Пользователю не важно, по какой причине он не получил своевременно важное сообщение, или почему реакция сети вдруг стала равной нескольким секундам. А такие вещи могут происходить из-за установки неоптимальных параметров сети (TTL, MTU, window и т.д.), в результате перегрузки сетевого сегмента (что может произойти, если один из пользователей разорвет кабельный сегмент) или из-за потока широковещательных запросов. Дестабилизация сети может происходить по причине зацикливания пакетов или осцилляций маршрутов. Зацикливание пакета возможно при установке маршрутов по умолчанию типа A -> B и B -> A, когда в системе появляется пакет с ошибочным адресом. Возможно это и при установке параметра вариация > 1 во внутреннем протоколе маршрутизации IGRP. Осцилляции маршрутов свойственны системам с динамическими протоколами маршрутизации при неверной установке таймеров. Источником потока широковещательных запросов может стать IP-мост, по обе стороны которого появились идентичные IP-адреса, или неисправное оборудование (например, сетевой принтер). Администратор должен отслеживать ситуацию и при возникновении нештатного ее состояния, с помощью диагностической программы выявить и устранить причину.

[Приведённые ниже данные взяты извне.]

/-- R262 to R265: an aligned ATOM or RED inside the partition's sync space joins the untimed work with
its operands; an ATOM marks its destination pending. -/
def Obligations.AtomicsIssue : Prop :=
  ∀ (s : State) (o : AOp) (sb sc sd : BitVec 6) (v : Word), s.source o.bs o.sa = some v →
    s.guarded o.g = true →
    let i := s.cur.site
    let w : Nat := if o.sp then 32 else 54
    let a := s.ea1 ((v.toNat % 2 ^ w : Nat) : Int)
    let n : Nat := if o.sz then 8 else 4
    let p := s.part ((s.cohOf i).map partOf |>.getD 0)
    let u := s.setEa a 0
    let pending := if sd = 0 then u else u.modCtx i (·.setPend sd.toNat true)
    let x := (s.cx.rs sb.toNat)
    let y := (s.cx.rs sc.toNat)
    let adds := fun (ins : Instr) (u : State) (ret : Bool) (op : AtomOp) (x y : Word) (d : Nat) =>
      exec ins s = .next ((u.addUop s.cur.scope (.atom ret op n o.sp a.toNat x y d)).irrevocable)
    let atom := fun ins op => adds ins pending true op x 0 sd.toNat
    let red := fun ins op => adds ins u false op x 0 0
    a % (n : Int) = 0 → (o.sp = true → a.toNat / 4096 < p.gran + p.ovgr) →
    atom (.atomAdd o sb sd) .add ∧ atom (.atomSwap o sb sd) .swap ∧ atom (.atomAnd o sb sd) .and ∧
    atom (.atomOr o sb sd) .or ∧ atom (.atomXor o sb sd) .xor ∧ atom (.atomMin o sb sd) .min ∧
    atom (.atomMax o sb sd) .max ∧ atom (.atomMinu o sb sd) .minu ∧ atom (.atomMaxu o sb sd) .maxu ∧
    atom (.atomFadd o sb sd) .fadd ∧
    adds (.atomCas o sb sc sd) pending true .cas x y sd.toNat ∧
    adds (.atomLd o sd) pending true .ld 0 0 sd.toNat ∧
    red (.redAdd o sb) .add ∧ red (.redSt o sb) .swap ∧ red (.redAnd o sb) .and ∧ red (.redOr o sb) .or ∧
    red (.redXor o sb) .xor ∧ red (.redMin o sb) .min ∧ red (.redMax o sb) .max ∧
    red (.redMinu o sb) .minu ∧ red (.redMaxu o sb) .maxu ∧ red (.redFadd o sb) .fadd

/-! ## The timing guard (R220 to R231) -/

/-- R217, R220 to R226: which commands the guard accepts, and the first test that fails of a refused one, in the
order of R222 with its reason and DET; what an accepted command does to its pseudo-channel at its drive
cycle. -/
def Obligations.GuardCommands : Prop :=
  (∀ (p : Pch) (k : Cmd) (d : Nat),
     let b := p.bankTime k.bank
     let bg := k.bank / 4
     let idle := fun (b : BankTime) => b.at d = .idle
     let near := fun (x : Option Nat) (n : Nat) => ∃ y, x = some y ∧ d < y + n
     let column := k.cmd.isColumn = true
     let act := k.cmd.isAct = true
     let bus := if column then p.colAt = some d else p.rowAt = some d
     let busy := fun det => ∃ x ∈ k.needs, ∃ n, (p.bankTime x).at d = .busy det n
     let state := (column → b.at d = .opened k.row ∧ b.auto = none) ∧ (act → idle b) ∧
       (k.cmd = .ref → ∀ x < 16, idle (p.bankTime x))
     let pending := fun (x : Nat × Bool × Nat) => x ∈ p.linePend ∧ x.1 = k.arg ∧ d ≤ x.2.2
     let line := (k.cmd = .rcbLd ∨ k.cmd = .rcbInv → ∀ x, ¬ pending x) ∧
       (k.cmd = .rcbSt → k.arg ∈ p.valid ∧ ∀ x, pending x → x.2.1 = false)
     let ahead := fun x => (k.cmd = .ref ∨ k.cmd = .refp) ∧ x ∈ k.needs ∧ (p.bankTime x).owed - 1 < -4
     let early := fun (b : BankTime) det => (∃ r, b.at d = .opened r) ∧ b.auto = none ∧
       ((det = 3 ∧ near b.act 66) ∨ (det = 10 ∧ near b.wr 46) ∨ (det = 11 ∧ near b.rd 10))
     let broken := fun (det : Nat) =>
       (act ∧ ((det = 2 ∧ near (b.preAt d) 28) ∨ (det = 4 ∧ near b.act 94) ∨
         (det = 5 ∧ ∃ a ∈ p.acts, a.2 ≠ bg ∧ d < a.1 + 4) ∨ (det = 6 ∧ ∃ a ∈ p.acts, a.2 = bg ∧ d < a.1 + 6) ∨
         (det = 7 ∧ 4 < (p.acts.filter fun a => decide (d < a.1 + 32)).length +
           if k.cmd = .rcp then 2 else 1))) ∨
       (column ∧ ((det = 1 ∧ near b.act 28) ∨ (det = 8 ∧ ∃ a ∈ p.cols, a.2 ≠ bg ∧ d < a.1 + 2) ∨
         (det = 9 ∧ ∃ a ∈ p.cols, a.2 = bg ∧ d < a.1 + 4) ∨
         (det = 12 ∧ (k.cmd = .rd ∨ k.cmd = .rda) ∧ near p.lastWr 30) ∨
         (det = 13 ∧ (k.cmd = .wr ∨ k.cmd = .wra) ∧ near p.lastRd 28))) ∨
       (k.cmd = .pre ∧ early b det) ∨ (k.cmd = .prea ∧ ∃ x < 16, early (p.bankTime x) det) ∨
       (k.cmd = .ref ∧ det = 2 ∧ ∃ x < 16, near ((p.bankTime x).preAt d) 28) ∨ (det = 14 ∧ near p.lastRef 700)
     let least := fun (f : Nat → Prop) det => f det ∧ ∀ e, f e → det ≤ e
     (p.refuses k d = none ↔ ¬ bus ∧ (∀ det, ¬ busy det) ∧ state ∧ line ∧ (∀ x, ¬ ahead x) ∧ ∀ det, ¬ broken det) ∧
     (bus → p.refuses k d = some (3, 0)) ∧
     (¬ bus → ∀ det, least busy det → p.refuses k d = some (2, det)) ∧
     (¬ bus → (∀ det, ¬ busy det) → (¬ state → p.refuses k d = some (1, 0)) ∧
       (state → ¬ line → p.refuses k d = some (6, k.arg)) ∧
       (state → line → (∃ x, ahead x) → ∃ x, ahead x ∧ p.refuses k d = some (4, x)) ∧
       (state → line → (∀ x, ¬ ahead x) → ∀ det, least broken det → p.refuses k d = some (2, det)))) ∧
  (∀ (p : Pch) (d now : Nat) (k : Cmd) (x r : Nat), k.cmd = .prea → x < 16 → (p.bankTime x).at d = .opened r →
     (p.bankTime x).auto = none → ((p.drive k d now).bankTime x).at d = .idle) ∧
  (∀ (p : Pch) (k : Cmd) (d now : Nat),
     let t := p.drive k d now
     let b := p.bankTime k.bank
     let x := t.bankTime k.bank
     let col := rowBase k.bank k.row + 32 * k.col
     let row := memBytes p.mem (rowBase k.bank k.row) 1024
     let job := fun n (r : Option Nat) line data => t.jobs =
       p.jobs ++ [{ bank := k.bank, done := now + n, row := r, line := line, data := data }]
     let reads := k.cmd = .rd ∨ k.cmd = .rda
     let writes := k.cmd = .wr ∨ k.cmd = .wra
     (reads → ∃ l, t.landing = p.landing ++ [l] ∧ l.data = memBytes p.mem col 32 ∧ l.site = k.site ∧
       l.addr = k.arg ∧ l.port = d + 42 + k.hops) ∧
     (¬ reads → t.landing = p.landing) ∧
     (writes → k.data.length = 32 → ∀ a, memGet t.mem a =
       if col ≤ a ∧ a < col + 32 then k.data.getD (a - col) 0 else memGet p.mem a) ∧
     (¬ writes → t.mem = p.mem) ∧
     (k.cmd = .act → x.st = .opened k.row ∧ x.act = some d) ∧
     (k.cmd = .pre → b.auto = none → (∀ det n, b.at d ≠ .busy det n) → x.at d = .idle) ∧
     (∀ a, b.act = some a → (k.cmd = .rda → x.auto = some (max (d + 10) (a + 66))) ∧
       (k.cmd = .wra → x.auto = some (max (d + 46) (a + 66)))) ∧
     (k.cmd = .ref → ∀ y < 16, (t.bankTime y).owed = (p.bankTime y).owed - 1 ∧
       (t.bankTime y).st = .busy 14 (d + 699)) ∧
     (k.cmd = .refp → x.owed = b.owed - 1 ∧ x.st = .busy 15 (d + 349)) ∧
     (k.cmd = .rcp → job 188 (some k.arg) 0 row) ∧
     (k.cmd = .rcbLd → job 160 none k.arg row) ∧
     (k.cmd = .rcbSt → job 192 (some k.row) 0 (memBytes p.lines (1024 * k.arg) 1024)) ∧
     (k.cmd = .zro → job 94 (some k.row) 0 (List.replicate 1024 0)) ∧
     (k.cmd = .rcbInv → ∀ l, l ∈ t.valid ↔ l ∈ p.valid ∧ l ≠ k.arg) ∧
     (k.cmd ≠ .prea → k.cmd ≠ .ref → ∀ y ≠ k.bank, t.bankTime y = p.bankTime y))

/-- R221 to R231: the events of a guard. A command at its drive cycle is driven or refused; operations
end, automatic precharges and read data come due, frames begin at the rate of their stack's temperature as its
sensor shows it then, refreshes go on. -/
def Obligations.GuardEvents : Prop :=
  ∀ (s : State) (p : Nat),
    let x := s.pch p
    (∀ u c k l, s.userOf p = some u → s.coh? u = some c → x.arriving c.ccyc = k :: l →
      let q : Pch := { x with path := x.path.erase k }
      (∀ e, q.refuses k c.ccyc = some e → ∃ t, exec (.guardCommandDrive p) s = .next t ∧ t.pch p = q ∧
        SameMemory s t ∧ (t.ctx k.site).bev = (s.ctx k.site).bev ++
          [{ due := k.issued + 2 + 2 * k.hops, issued := k.issued
             kind := .timing (timingWord e.1 e.2 p c.ccyc) }]) ∧
      (q.refuses k c.ccyc = none → ∃ t, exec (.guardCommandDrive p) s = .next t ∧
        t.pch p = q.drive k c.ccyc s.now ∧ (∀ j ≠ p, t.pch j = s.pch j) ∧ ∀ i, t.core i = s.core i)) ∧
    (∀ b j, x.jobs.filter (fun j => j.bank == b && decide (j.done ≤ s.now)) = [j] →
      ∃ t, exec (.dramOperationComplete p b) s = .next t ∧ (t.pch p).jobs = x.jobs.erase j ∧
        (∀ q ≠ p, t.pch q = s.pch q) ∧
        (∀ r, j.row = some r → (t.pch p).lines = x.lines ∧ ∀ a, t.dramByte p a =
          if rowBase b r ≤ a ∧ a < rowBase b r + j.data.length then j.data.getD (a - rowBase b r) 0
          else s.dramByte p a) ∧
        (j.row = none → (t.pch p).mem = x.mem ∧ j.line ∈ (t.pch p).valid ∧
          ∀ a < j.data.length, t.stagedByte p (1024 * j.line + a) = j.data.getD a 0)) ∧
    (∀ u c b r d, s.userOf p = some u → s.coh? u = some c → (x.bankTime b).st = .opened r →
      (x.bankTime b).auto = some d → d ≤ c.ccyc → ∃ t, exec (.autoPrecharge p b) s = .next t ∧
        (t.pch p).bankTime b = { x.bankTime b with st := .idle, pre := some d, auto := none }) ∧
    (∀ l c, x.landing = [l] → s.coh? l.coh = some c → l.port ≤ c.ccyc → l.bad = false →
      ∃ t, exec (.dramReadLanding p) s = .next t ∧ (t.pch p).landing = [] ∧
        (t.ctx l.site).acc = (s.ctx l.site).acc ++
          [{ due := l.port, cls := 2, key := l.seq, issued := l.issued, again := false, window := none
             lost := [], units := unitsOf l.addr 32, act := .write (placed l.addr l.data) none }]) ∧
    (∀ u c, s.userOf p = some u → s.coh? u = some c → s.frameDue p = true →
      ∃ t, exec (.refreshFrameBoundary p) s = .next t ∧ (t.pch p).frame = some (c.ccyc / 7800) ∧
        (∀ b < 16, ((t.pch p).bankTime b).owed = (x.bankTime b).owed + 2 ∧
          ((t.pch p).bankTime b).units = 0) ∧
        ((t.pch p).hot = true ↔ 85 ≤ (SMap.get? s.pf.sensed.stackTemp (p / 64)).getD (SMap.get s.pf.stackTemp 0 (p / 64))) ∧
        ((∀ b < 16, (x.bankTime b).owed ≤ 6) → ∀ i, t.core i = s.core i) ∧
        ((∃ b < 16, 6 < (x.bankTime b).owed) → ∃ b < 16, 6 < (x.bankTime b).owed ∧
          (t.ctx (c.members.getD 0 0)).bev = (s.ctx (c.members.getD 0 0)).bev ++
            [{ due := c.ccyc, issued := c.ccyc, kind := .timing (timingWord 5 b p c.ccyc) }])) ∧
    (∀ c, x.custody = some c → s.custodialDue p = true → ∃ t, exec (.custodialRefresh p) s = .next t ∧
      (t.pch p).custody = some { c with nextRef := c.nextRef + 3900, busyUntil := s.now + 700 } ∧
      SameMemory s t) ∧
    (s.idleDue p = true → ∃ t, exec (.idleRefresh p) s = .next t ∧
      (t.pch p).idleNext = s.now + 3900 ∧ SameMemory s t)
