section
variable (s : State) (i : Nat) (f : Bank → Bank)
@[simp] theorem modBank_now : (s.modBank i f).now = s.now := rfl
@[simp] theorem modBank_phase : (s.modBank i f).phase = s.phase := rfl
@[simp] theorem modBank_cur : (s.modBank i f).cur = s.cur := rfl
@[simp] theorem modBank_fresh : (s.modBank i f).fresh = s.fresh := rfl
@[simp] theorem modBank_inbox : (s.modBank i f).inbox = s.inbox := rfl
@[simp] theorem modBank_wcyc : (s.modBank i f).wcyc = s.wcyc := rfl
@[simp] theorem modBank_pf : (s.modBank i f).pf = s.pf := rfl
@[simp] theorem modBank_bam : (s.modBank i f).bam = s.bam := rfl
@[simp] theorem modBank_parts : (s.modBank i f).parts = s.parts := rfl
@[simp] theorem modBank_cohorts : (s.modBank i f).cohorts = s.cohorts := rfl
@[simp] theorem modBank_cores : (s.modBank i f).cores = s.cores := rfl
@[simp] theorem modBank_pchs : (s.modBank i f).pchs = s.pchs := rfl
@[simp] theorem modBank_sync : (s.modBank i f).sync = s.sync := rfl
@[simp] theorem modBank_syncBad : (s.modBank i f).syncBad = s.syncBad := rfl
@[simp] theorem modBank_host : (s.modBank i f).host = s.host := rfl
@[simp] theorem modBank_rdata : (s.modBank i f).rdata = s.rdata := rfl
@[simp] theorem modBank_tlb : (s.modBank i f).tlb = s.tlb := rfl
@[simp] theorem modBank_fatal : (s.modBank i f).fatal = s.fatal := rfl
end

section
variable (s : State) (i : Nat) (x : Pch)
@[simp] theorem setPch_now : (s.setPch i x).now = s.now := rfl
@[simp] theorem setPch_phase : (s.setPch i x).phase = s.phase := rfl
@[simp] theorem setPch_cur : (s.setPch i x).cur = s.cur := rfl
@[simp] theorem setPch_fresh : (s.setPch i x).fresh = s.fresh := rfl
@[simp] theorem setPch_inbox : (s.setPch i x).inbox = s.inbox := rfl
@[simp] theorem setPch_wcyc : (s.setPch i x).wcyc = s.wcyc := rfl
@[simp] theorem setPch_pf : (s.setPch i x).pf = s.pf := rfl
@[simp] theorem setPch_bam : (s.setPch i x).bam = s.bam := rfl
@[simp] theorem setPch_parts : (s.setPch i x).parts = s.parts := rfl
@[simp] theorem setPch_cohorts : (s.setPch i x).cohorts = s.cohorts := rfl
@[simp] theorem setPch_cores : (s.setPch i x).cores = s.cores := rfl
@[simp] theorem setPch_banks : (s.setPch i x).banks = s.banks := rfl
@[simp] theorem setPch_sync : (s.setPch i x).sync = s.sync := rfl
@[simp] theorem setPch_syncBad : (s.setPch i x).syncBad = s.syncBad := rfl
@[simp] theorem setPch_host : (s.setPch i x).host = s.host := rfl
@[simp] theorem setPch_rdata : (s.setPch i x).rdata = s.rdata := rfl
@[simp] theorem setPch_tlb : (s.setPch i x).tlb = s.tlb := rfl
@[simp] theorem setPch_fatal : (s.setPch i x).fatal = s.fatal := rfl
end

section
variable (s : State) (i : Nat) (f : Pch → Pch)
@[simp] theorem modPch_now : (s.modPch i f).now = s.now := rfl
@[simp] theorem modPch_phase : (s.modPch i f).phase = s.phase := rfl
@[simp] theorem modPch_cur : (s.modPch i f).cur = s.cur := rfl
@[simp] theorem modPch_fresh : (s.modPch i f).fresh = s.fresh := rfl
@[simp] theorem modPch_inbox : (s.modPch i f).inbox = s.inbox := rfl
@[simp] theorem modPch_wcyc : (s.modPch i f).wcyc = s.wcyc := rfl
@[simp] theorem modPch_pf : (s.modPch i f).pf = s.pf := rfl
@[simp] theorem modPch_bam : (s.modPch i f).bam = s.bam := rfl
@[simp] theorem modPch_parts : (s.modPch i f).parts = s.parts := rfl
@[simp] theorem modPch_cohorts : (s.modPch i f).cohorts = s.cohorts := rfl
@[simp] theorem modPch_cores : (s.modPch i f).cores = s.cores := rfl
@[simp] theorem modPch_banks : (s.modPch i f).banks = s.banks := rfl
@[simp] theorem modPch_sync : (s.modPch i f).sync = s.sync := rfl
@[simp] theorem modPch_syncBad : (s.modPch i f).syncBad = s.syncBad := rfl
@[simp] theorem modPch_host : (s.modPch i f).host = s.host := rfl
@[simp] theorem modPch_rdata : (s.modPch i f).rdata = s.rdata := rfl
@[simp] theorem modPch_tlb : (s.modPch i f).tlb = s.tlb := rfl
@[simp] theorem modPch_fatal : (s.modPch i f).fatal = s.fatal := rfl
end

Вы можете быть защищены системой Firewall, использовать шифрование при обменах и т.д., но, если ваш персональный компьютер время от времени доступен для посторонних - он совершенно не защищен. Злоумышленник, вооруженный бутабильной дискетой, может стартовать ЭВМ и, обойдя, таким образом, необходимость ввести пароль, скопирует или сотрет нужные ему файлы. Несколько улучшит ситуацию конфигурация, которая требует ввода пароля на фазе загрузки системы (SYSKEY; Microsoft), а также запирание корпуса ЭВМ и порта флоппи-диска (если это предусмотрено). Если у злоумышленника достаточно времени, он может просто снять с вашей машины жесткий диск, поставить его на свою машину, и сделать все, что ему нужно. Так что какой-то гарантией безопасности может служить лишь надежный запор на помещении, где находится ваша ЭВМ.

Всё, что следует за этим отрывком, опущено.